J’ai longuement hésité à écrire ce qui suit.
La raison est toute simple : la question des castes est redoutable. On préfère lui appliquer le silence que l’on sait tous, et « laisser la chose telle qu’elle est ». J’aurais continué à me taire à son propos comme tout le monde si cette chose qu’on propose de « laisser telle qu’elle est » n’était pas nocive à la société ; si elle n’était pas vectrice d’injustice.
Je n’écris sous aucune commande : ni celle de plaire à des personnes qui en souffriraient, ni celle des pulsions du jeune idéaliste qui voudrait voir le monde autrement. J’écris parce que je suis convaincu qu’un fait social reste une construction artificielle, et la raison voudrait qu’on s’en débarrasse lorsqu’on ne lui voit plus d’utilité. J’écris parce que par ce geste, je prends définitivement position par rapport à un sujet qui divise la conscience nationale, à toutes les échelles. J’écris avec l’espoir qu’en déclinant les raisons miennes, vous qui me lirez, embrasserez ma position ou, plutôt, réfléchirez davantage sur la question pour proposer la vôtre.
Je me dresse contre toute logique de caste parce que j’estime qu’elle est socialement pernicieuse, politiquement inefficace et religieusement blâmable.

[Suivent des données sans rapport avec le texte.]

/-- 60_exceptions.md R401, R402: no operation but those listed raises a bit of a socket interrupt register, and
each raises only its own, on its own socket; a facade block write only on a socket whose command byte its data meet
with a code that raises that bit. -/
def Obligations.OnlyListedOperationsRaiseBits : Prop :=
  ∀ (i : Instr) (s t : State) (n : SockId) (b : Nat), exec i s = .next t →
    (s.sock n).ir.getLsbD b = false → (t.sock n).ir.getLsbD b = true → mayRaise s i n b = true

/-- 42_socket_commands.md R212, R213: a status moves only along the transition table; CLOSED is reached only by the
completion of a close or by a reset. A facade block write may take several moves, one for each byte: only those that
commands make by themselves, so it never brings a socket to ESTABLISHED or CLOSE_WAIT, and to CLOSED only where one of
its bytes with bit 7 set meets `C.MR`. -/
def Obligations.StatusMovesFollowTheTable : Prop :=
  ∀ (i : Instr) (s t : State) (n : SockId), s.Inv → exec i s = .next t →
    let x := (s.sock n).status
    let y := (t.sock n).status
    let reset := resets s i
    ((∃ data, i = .fWrbytes data) →
        Relation.ReflTransGen (ByteMove reset) x y
        ∧ (y = .established ∨ y = .closeWait → y = x) ∧ (y = .closed → y = x ∨ reset = true))
    ∧ ((∀ data, i ≠ .fWrbytes data) →
        y = x ∨ (y = .closed ∧ (reset = true ∨ i = .ctlCloseDone n)) ∨ (y ≠ .closed ∧ statusMove x y = true))
end

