-- ==== Sys2Proof/Laws/Ops.lean ====
section
/-! SUPPORT. One lemma for each shared operation that says what it can do, cited instead of unfolding it: addresses and views, the command dispatcher, engine effects, resets, the facade's byte-wise parser. -/

namespace Sys2Proof.Machine

open Sys2Proof

/-! ## Addresses -/

/-- In the tabled layout the offsets of a socket block stand at `blockAddr`. -/
theorem sockAddr_tabled (n : SockId) (off : Nat) : sockAddr .tabled n off = blockAddr n off := by
  simp [blockAddr, sockAddr, Config.AddressMap.tabled, Nat.mul_comm]

/-- Offsets below 256 name different addresses in different blocks, and in one block if they differ. -/
theorem blockAddr_inj (n m : SockId) (a b : Nat) (ha : a < 0x100) (hb : b < 0x100) :
    blockAddr n a = blockAddr m b ↔ n = m ∧ a = b := by
  simp only [blockAddr, Fin.ext_iff]
  omega

@[simp] theorem Loc.plain_orElse (x : Loc) : Loc.plain.orElse x = x := rfl

@[simp] theorem Loc.orElse_plain (x : Loc) : x.orElse .plain = x := by cases x <;> rfl

/-- The hook offsets are small. -/
theorem hookOffsets_lt : ∀ off ∈ hookOffsets, off < 0x30 := by decide

/-- What offset `off` of a socket block selects in the tabled layout (10_state.md R40). -/
def offsetLoc (n : SockId) (off : Nat) : Loc :=
  if off = 0x01 then .sCr n
  else if off = 0x02 then .sIr n
  else if off = 0x03 then .sDev n .sr
  else if off = 0x20 then .sDev n .txFsrHi
  else if off = 0x21 then .sDev n .txFsrLo
  else if off = 0x22 then .sDev n .txRdHi
  else if off = 0x23 then .sDev n .txRdLo
  else if off = 0x26 then .sDev n .rxRsrHi
  else if off = 0x27 then .sDev n .rxRsrLo
  else if off = 0x2A then .sDev n .rxWrHi
  else if off = 0x2B then .sDev n .rxWrLo
  else if off = 0x25 then .txWrLo n
  else if off = 0x29 then .rxRdLo n
  else .plain

/-- An arm that fits for one socket at most is that socket's. -/
theorem anySocket_eq (arm : SockId → Loc) (n : SockId) (h : ∀ k, k ≠ n → arm k = .plain) :
    anySocket arm = arm n := by
  match n with
  | 0 => simp [anySocket, h 1, h 2, h 3]
  | 1 => simp [anySocket, h 0, h 2, h 3]
  | 2 => simp [anySocket, h 0, h 1, h 3]
  | 3 => simp [anySocket, h 0, h 1, h 2]

/-- In one block an address names its offset. -/
theorem blockAddr_offset (n : SockId) (a b : Nat) : blockAddr n a = blockAddr n b ↔ a = b := by
  simp [blockAddr]

/-- Where no register of a socket stands, none of its arms fits. -/
theorem arms_plain (a : Nat) (k : SockId) (h : ∀ off ∈ hookOffsets, a ≠ blockAddr k off) :
    commandLoc .tabled a k = .plain ∧ interruptLoc .tabled a k = .plain ∧ deviceLoc .tabled a k = .plain
      ∧ commitLoc .tabled a k = .plain := by
  simp only [hookOffsets, devOffsets, List.cons_append, List.nil_append, List.forall_mem_cons] at h
  simp only [commandLoc, interruptLoc, deviceLoc, commitLoc, sockAddr_tabled]
  simp [Config.AddressMap.tabled, h]

/-- An address of a block is in no other block. -/
theorem arms_other (n k : SockId) (off : Nat) (lt : off < 0x100) (h : k ≠ n) :
    commandLoc .tabled (blockAddr n off) k = .plain ∧ interruptLoc .tabled (blockAddr n off) k = .plain
      ∧ deviceLoc .tabled (blockAddr n off) k = .plain ∧ commitLoc .tabled (blockAddr n off) k = .plain :=
  arms_plain _ k fun o m e => h ((blockAddr_inj n k off o lt (Nat.lt_trans (hookOffsets_lt o m) (by omega))).1 e).1.symm

/-- What an address of a socket block selects. -/
theorem locate_blockAddr (n : SockId) (off : Nat) (h : off < 0x100) :
    locate .tabled (blockAddr n off) = offsetLoc n off := by
  have f1 : ¬ Config.winSize ≤ blockAddr n off := by simp only [blockAddr, Config.winSize]; omega
  have f2 : ¬ blockAddr n off = Config.AddressMap.tabled.cMr := by
    show ¬ blockAddr n off = 0x0000; simp only [blockAddr]; omega
  have f3 : ¬ blockAddr n off = Config.AddressMap.tabled.cIr := by
    show ¬ blockAddr n off = 0x0015; simp only [blockAddr]; omega
  rw [locate, if_neg f1, if_neg f2, if_neg f3, anySocket_eq _ n fun k hk => (arms_other n k off h hk).1,
    anySocket_eq _ n fun k hk => (arms_other n k off h hk).2.1,
    anySocket_eq _ n fun k hk => (arms_other n k off h hk).2.2.1,
    anySocket_eq _ n fun k hk => (arms_other n k off h hk).2.2.2]
  by_cases m : off ∈ hookOffsets
  · simp only [commandLoc, interruptLoc, deviceLoc, commitLoc, sockAddr_tabled, blockAddr_offset]
    simp only [hookOffsets, devOffsets, List.cons_append, List.nil_append, List.mem_cons, List.not_mem_nil,
      or_false] at m
    rcases m with rfl | rfl | rfl | rfl | rfl | rfl | rfl | rfl | rfl | rfl | rfl | rfl | rfl <;> rfl
  · obtain ⟨c, i, d, p⟩ := arms_plain (blockAddr n off) n fun o mo e => m ((blockAddr_offset n off o).1 e ▸ mo)
    rw [c, i, d, p]
    simp only [hookOffsets, devOffsets, List.cons_append, List.nil_append, List.mem_cons, List.not_mem_nil, or_false,
      not_or] at m
    simp [offsetLoc, m]

/-- Plain storage is what no register of the tables stands at. -/
theorem locate_plain (a : Nat) (h : PlainAddr a) : locate .tabled a = .plain := by
  obtain ⟨lt, mr, ir, hook⟩ := h
  have arms (k : SockId) := arms_plain a k fun off m => hook k off m
  have f1 : ¬ Config.winSize ≤ a := by simp only [Config.winSize]; omega
  have f2 : ¬ a = Config.AddressMap.tabled.cMr := mr
  have f3 : ¬ a = Config.AddressMap.tabled.cIr := ir
  rw [locate, if_neg f1, if_neg f2, if_neg f3]
  simp [anySocket, arms]

/-- A socket block lies inside the window. -/
theorem blockAddr_lt (n : SockId) (off : Nat) (h : off < 0x100) : blockAddr n off < 0x8000 := by
  have := n.isLt
  simp only [blockAddr]
  omega

/-- A bus of 16 address bits carries the address as it is. -/
theorem busAddr_tabled (addr : Half) : busAddr .tabled addr = addr.toNat := Nat.mod_eq_of_lt addr.isLt

/-! ## Byte order -/

theorem getLsbD_half (h l : Byte) (i : Nat) :
    (half h l).getLsbD i = if i < 8 then l.getLsbD i else h.getLsbD (i - 8) := by
  refine (BitVec.getLsbD_append (x := h) (y := l) (i := i)).trans ?_
  cases Nat.decLt i 8 <;> simp [*]

/-- A register read back as two bytes is the register. -/
@[simp] theorem half_hi_lo (w : Half) : half (hiByte w) (loByte w) = w := by
  apply BitVec.eq_of_getLsbD_eq
  intro i hi
  rw [getLsbD_half]
  by_cases h : i < 8
  · simp [h, loByte]
  · simp [h, hiByte, show i - 8 < 8 by omega, show 8 + (i - 8) = i by omega]

@[simp] theorem hiByte_half (h l : Byte) : hiByte (half h l) = h := by
  apply BitVec.eq_of_getLsbD_eq
  intro i hi
  simp only [hiByte, BitVec.getLsbD_extractLsb', getLsbD_half]
  simp [hi]

@[simp] theorem loByte_half (h l : Byte) : loByte (half h l) = l := by
  apply BitVec.eq_of_getLsbD_eq
  intro i hi
  simp only [loByte, BitVec.getLsbD_extractLsb', getLsbD_half]
  simp [hi]

/-! ## What the views show -/

theorem peek_dev (s : State) (a : Nat) (n : SockId) (r : DevByte) (h : locate s.cfg.map a = .sDev n r) :
    s.peek a = s.devByte n r := by
  simp [State.peek, h]

theorem peek_ir (s : State) (h : s.cfg.Tabled) (n : SockId) : s.peek (blockAddr n 0x02) = (s.sock n).ir := by
  have e : locate s.cfg.map (blockAddr n 0x02) = .sIr n := by
    rw [h.map]; exact (locate_blockAddr n 0x02 (by omega)).trans rfl
  simp [State.peek, e]

theorem peek_sr (s : State) (h : s.cfg.Tabled) (n : SockId) :
    s.peek (blockAddr n 0x03) = statusCode s.cfg.codes (s.sock n).status :=
  peek_dev s _ n .sr (by rw [h.map]; exact (locate_blockAddr n 0x03 (by omega)).trans rfl)

theorem peek_txFsrHi (s : State) (h : s.cfg.Tabled) (n : SockId) :
    s.peek (blockAddr n 0x20) = hiByte (BitVec.ofNat 16 (s.txFree n)) :=
  peek_dev s _ n .txFsrHi (by rw [h.map]; exact (locate_blockAddr n 0x20 (by omega)).trans rfl)

theorem peek_txFsrLo (s : State) (h : s.cfg.Tabled) (n : SockId) :
    s.peek (blockAddr n 0x21) = loByte (BitVec.ofNat 16 (s.txFree n)) :=
  peek_dev s _ n .txFsrLo (by rw [h.map]; exact (locate_blockAddr n 0x21 (by omega)).trans rfl)

theorem peek_txRdHi (s : State) (h : s.cfg.Tabled) (n : SockId) :
    s.peek (blockAddr n 0x22) = hiByte (s.sock n).txRd :=
  peek_dev s _ n .txRdHi (by rw [h.map]; exact (locate_blockAddr n 0x22 (by omega)).trans rfl)

theorem peek_txRdLo (s : State) (h : s.cfg.Tabled) (n : SockId) :
    s.peek (blockAddr n 0x23) = loByte (s.sock n).txRd :=
  peek_dev s _ n .txRdLo (by rw [h.map]; exact (locate_blockAddr n 0x23 (by omega)).trans rfl)

theorem peek_rxRsrHi (s : State) (h : s.cfg.Tabled) (n : SockId) :
    s.peek (blockAddr n 0x26) = hiByte ((s.sock n).rxWr - (s.sock n).rxRd) :=
  peek_dev s _ n .rxRsrHi (by rw [h.map]; exact (locate_blockAddr n 0x26 (by omega)).trans rfl)

theorem peek_rxRsrLo (s : State) (h : s.cfg.Tabled) (n : SockId) :
    s.peek (blockAddr n 0x27) = loByte ((s.sock n).rxWr - (s.sock n).rxRd) :=
  peek_dev s _ n .rxRsrLo (by rw [h.map]; exact (locate_blockAddr n 0x27 (by omega)).trans rfl)

theorem peek_rxWrHi (s : State) (h : s.cfg.Tabled) (n : SockId) :
    s.peek (blockAddr n 0x2A) = hiByte (s.sock n).rxWr :=
  peek_dev s _ n .rxWrHi (by rw [h.map]; exact (locate_blockAddr n 0x2A (by omega)).trans rfl)

theorem peek_rxWrLo (s : State) (h : s.cfg.Tabled) (n : SockId) :
    s.peek (blockAddr n 0x2B) = loByte (s.sock n).rxWr :=
  peek_dev s _ n .rxWrLo (by rw [h.map]; exact (locate_blockAddr n 0x2B (by omega)).trans rfl)

theorem peek_cIr (s : State) (h : s.cfg.Tabled) : s.peek 0x0015 = s.cIr := by
  simp only [State.peek, h.map]
  rfl

theorem peek16_blockAddr (s : State) (n : SockId) (off : Nat) :
    s.peek16 (blockAddr n off) = half (s.peek (blockAddr n off)) (s.peek (blockAddr n (off + 1))) := rfl

/-- An effective size is one of the four requested sizes, or 0. -/
theorem effectiveSize_le (bank : Nat) (sel : Byte) (n : SockId) : effectiveSize bank sel n ≤ 8192 := by
  have h : (sel.toNat >>> (2 * n.val)) % 4 < 4 := Nat.mod_lt _ (by omega)
  unfold effectiveSize
  split
  · unfold reqSize
    interval_cases (sel.toNat >>> (2 * n.val)) % 4 <;> simp
  · omega

theorem txSize_le (s : State) (n : SockId) : s.txSize n ≤ 8192 := effectiveSize_le _ _ _

theorem rxSize_le (s : State) (n : SockId) : s.rxSize n ≤ 8192 := effectiveSize_le _ _ _

/-- `S[n].TX_FSR`: nothing is cut off. -/
theorem peek16_txFsr (s : State) (h : s.cfg.Tabled) (n : SockId) :
    (s.peek16 (blockAddr n 0x20)).toNat = s.txFree n := by
  rw [peek16_blockAddr, peek_txFsrHi s h, peek_txFsrLo s h, half_hi_lo, BitVec.toNat_ofNat, Nat.mod_eq_of_lt]
  have := txSize_le s n
  simp only [State.txFree]
  omega

/-- `S[n].RX_RSR`. -/
theorem peek16_rxRsr (s : State) (h : s.cfg.Tabled) (n : SockId) :
    s.peek16 (blockAddr n 0x26) = (s.sock n).rxWr - (s.sock n).rxRd := by
  rw [peek16_blockAddr, peek_rxRsrHi s h, peek_rxRsrLo s h, half_hi_lo]

/-! ## Access while alive -/

theorem whenAlive_alive (s : State) (r : Result) (h : s.alive = true) : whenAlive s r = r := by
  simp [whenAlive, h]

theorem whenAlive_dead (s : State) (r : Result) (h : s.alive = false) : whenAlive s r = .refused .destroyed := by
  simp [whenAlive, h]

/-! ## The command dispatcher -/

/-- Over a clear command byte the command's rule runs. -/
theorem dispatch_idle (closing : Bool) (n : SockId) (rule : State → Result) (s : State) (ha : s.alive = true)
    (ho : (s.sock n).op = .none) : dispatch closing n rule s = rule s := by
  simp [dispatch, ha, ho]

/-- Everything the dispatcher can do, if it answers a next state. -/
theorem dispatch_cases (closing : Bool) (n : SockId) (rule : State → Result) (s t : State)
    (h : dispatch closing n rule s = .next t) :
    s.alive = true ∧
      (((s.sock n).op = .none ∧ rule s = .next t)
        ∨ (∃ c, (s.sock n).op = .close c ∧ closing = true ∧ t = s)
        ∨ ((s.sock n).op ≠ .none ∧ (∀ c, (s.sock n).op ≠ .close c) ∧ closing = true
            ∧ rule (s.setOp n .none) = .next t)) := by
  cases ha : s.alive with
  | false => simp [dispatch, ha] at h
  | true =>
    cases ho : (s.sock n).op <;> cases closing <;> simp [dispatch, ha, ho] at h ⊢ <;>
      first | exact h | exact h.symm

/-- A command code is run by the meaning of the SCMD row it decodes to. -/
theorem commandWrite_eq_exec (n : SockId) (v : Byte) (s : State) :
    commandWrite n v s = exec (decodeScmd s.cfg.codes n v) s := by
  unfold commandWrite
  generalize hi : decodeScmd s.cfg.codes n v = i
  unfold decodeScmd at hi
  repeat' split at hi
  all_goals (subst hi; rfl)

/-! ## Effects -/

/-- A command that only replaces its socket's record and its command byte. -/
theorem commandEffect_of (n : SockId) (cr : Byte) (k : Sock) (s : State) :
    CommandEffect n cr k s ((s.setSock n k).setCr n cr) where
  record := by simp
  otherRecords m h := by simp [h]
  command := by simp
  bytes a h := by simp [h]
  rest := rfl

/-- An ignored command. -/
theorem commandEffect_ignore (n : SockId) (s : State) :
    CommandEffect n 0x00 (s.sock n) s (s.ignoreCommand n) where
  record := rfl
  otherRecords _ _ := rfl
  command := by simp
  bytes a h := by simp [h]
  rest := rfl

/-- What a receive leaves: the run, the other bytes, the record, nothing else. -/
theorem rxEffect_rxCommit (n : SockId) (bytes : List Byte) (s : State) (h : bytes.length ≤ s.rxSize n) :
    RxEffect n bytes [] s (s.rxCommit n bytes) where
  record := by simp
  otherRecords m hm := by simp [hm]
  stored i hi := by
    show Memory.read (s.rxCommit n bytes).mem _ = _
    rw [State.mem_rxCommit]
    exact read_ringWrite_run bytes s.mem _ _ _ i h hi
  bytesElsewhere a ha := by
    show Memory.read (s.rxCommit n bytes).mem _ = _
    rw [State.mem_rxCommit]
    exact read_ringWrite_other bytes s.mem _ _ _ a ha
  rest := by simp [State.rxCommit, State.raiseInt, State.setSock]

/-- The command byte's cell is in no ring: a receive leaves every address below the RX bank alone. -/
theorem load_rxCommit_below (n : SockId) (bytes : List Byte) (s : State) (a : Nat) (ha : a < s.cfg.map.rxBankBase) :
    (s.rxCommit n bytes).load a = s.load a := by
  show Memory.read (s.rxCommit n bytes).mem a = _
  rw [State.mem_rxCommit]
  apply read_ringWrite_other
  intro i _
  simp only [ringAddr, State.rxBase]
  omega

/-! ## Closing handles -/

@[simp] theorem State.closeHandle_none (s : State) : s.closeHandle none = s := rfl

@[simp] theorem State.closeHandle_some (s : State) (h : Handle) : s.closeHandle (some h) = s.ask (.close h) := rfl

/-- Closing handles asks for each of them once and changes nothing else but the two fields. -/
theorem State.closeHandles_eq (s : State) (n : SockId) :
    s.closeHandles n =
      { s.setSock n { s.sock n with conn := none, lsn := none } with
        netLog := s.netLog ++ ((s.sock n).conn.toList ++ (s.sock n).lsn.toList).map NetReq.close } := by
  unfold State.closeHandles
  cases (s.sock n).conn <;> cases (s.sock n).lsn <;>
    simp [State.ask, State.setSock, State.sock]

/-- The quiet internal close asks for the connection handle and drops it. -/
theorem State.dropConn_eq (s : State) (n : SockId) :
    s.dropConn n =
      { s.setSock n { s.sock n with conn := none } with
        netLog := s.netLog ++ (s.sock n).conn.toList.map NetReq.close } := by
  unfold State.dropConn
  cases (s.sock n).conn <;> simp [State.ask, State.setSock, State.sock]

Aucune nuance n’est nécessaire : on ne peut pas détacher l’illusion de supériorité de l’économie des castes. Quand il y a plus d’intérêt pour un individu d’appartenir à tel groupe plutôt qu’à tel autre, il est clairement établi que lesdits groupes ne sont pas considérés égaux. Or, il se trouve ici qu’appartenir à un groupe plus favorable n’obéit à aucun mérite de l’individu : celui-ci ne tient sa faveur que de sa naissance ; tandis que l’autre de caste marginale, ou en tout cas subordonnée, doit porter sa naissance telle un handicap, voire un fardeau.
Il n'est que fort légitime de parler de fardeau lorsqu’on voit et entend les discriminations dont les castes sont la source. Les plus courantes, ce qui n’est pas banal, sont d’ordre sentimental : le décret social qui censure l’amour de deux cœurs de castes différentes n’est que trop populaire. Tant de mariages interdits ou compromis, car la caste de l’un des partenaires ne cessera de lui valoir du mépris dans son nouveau foyer ; tant d’investigations et de comportements discourtois lorsqu’il faut connaitre « les origines d’un tel ou d’une telle » ; tant d’écarts de langage directement inspirés par ces figures de castes qui font que le comparant du bruyant est le « Griot », que celui de l’excentrique est le « Laobe » etc. Et si le cas des mariages interdits est le plus répandu, il reste que pareilles considérations s’immiscent aussi dans le monde professionnel : que de fois n’a-t-on pas négligé l’autorité d’un supérieur « casté » sans en être sévèrement sanctionné ?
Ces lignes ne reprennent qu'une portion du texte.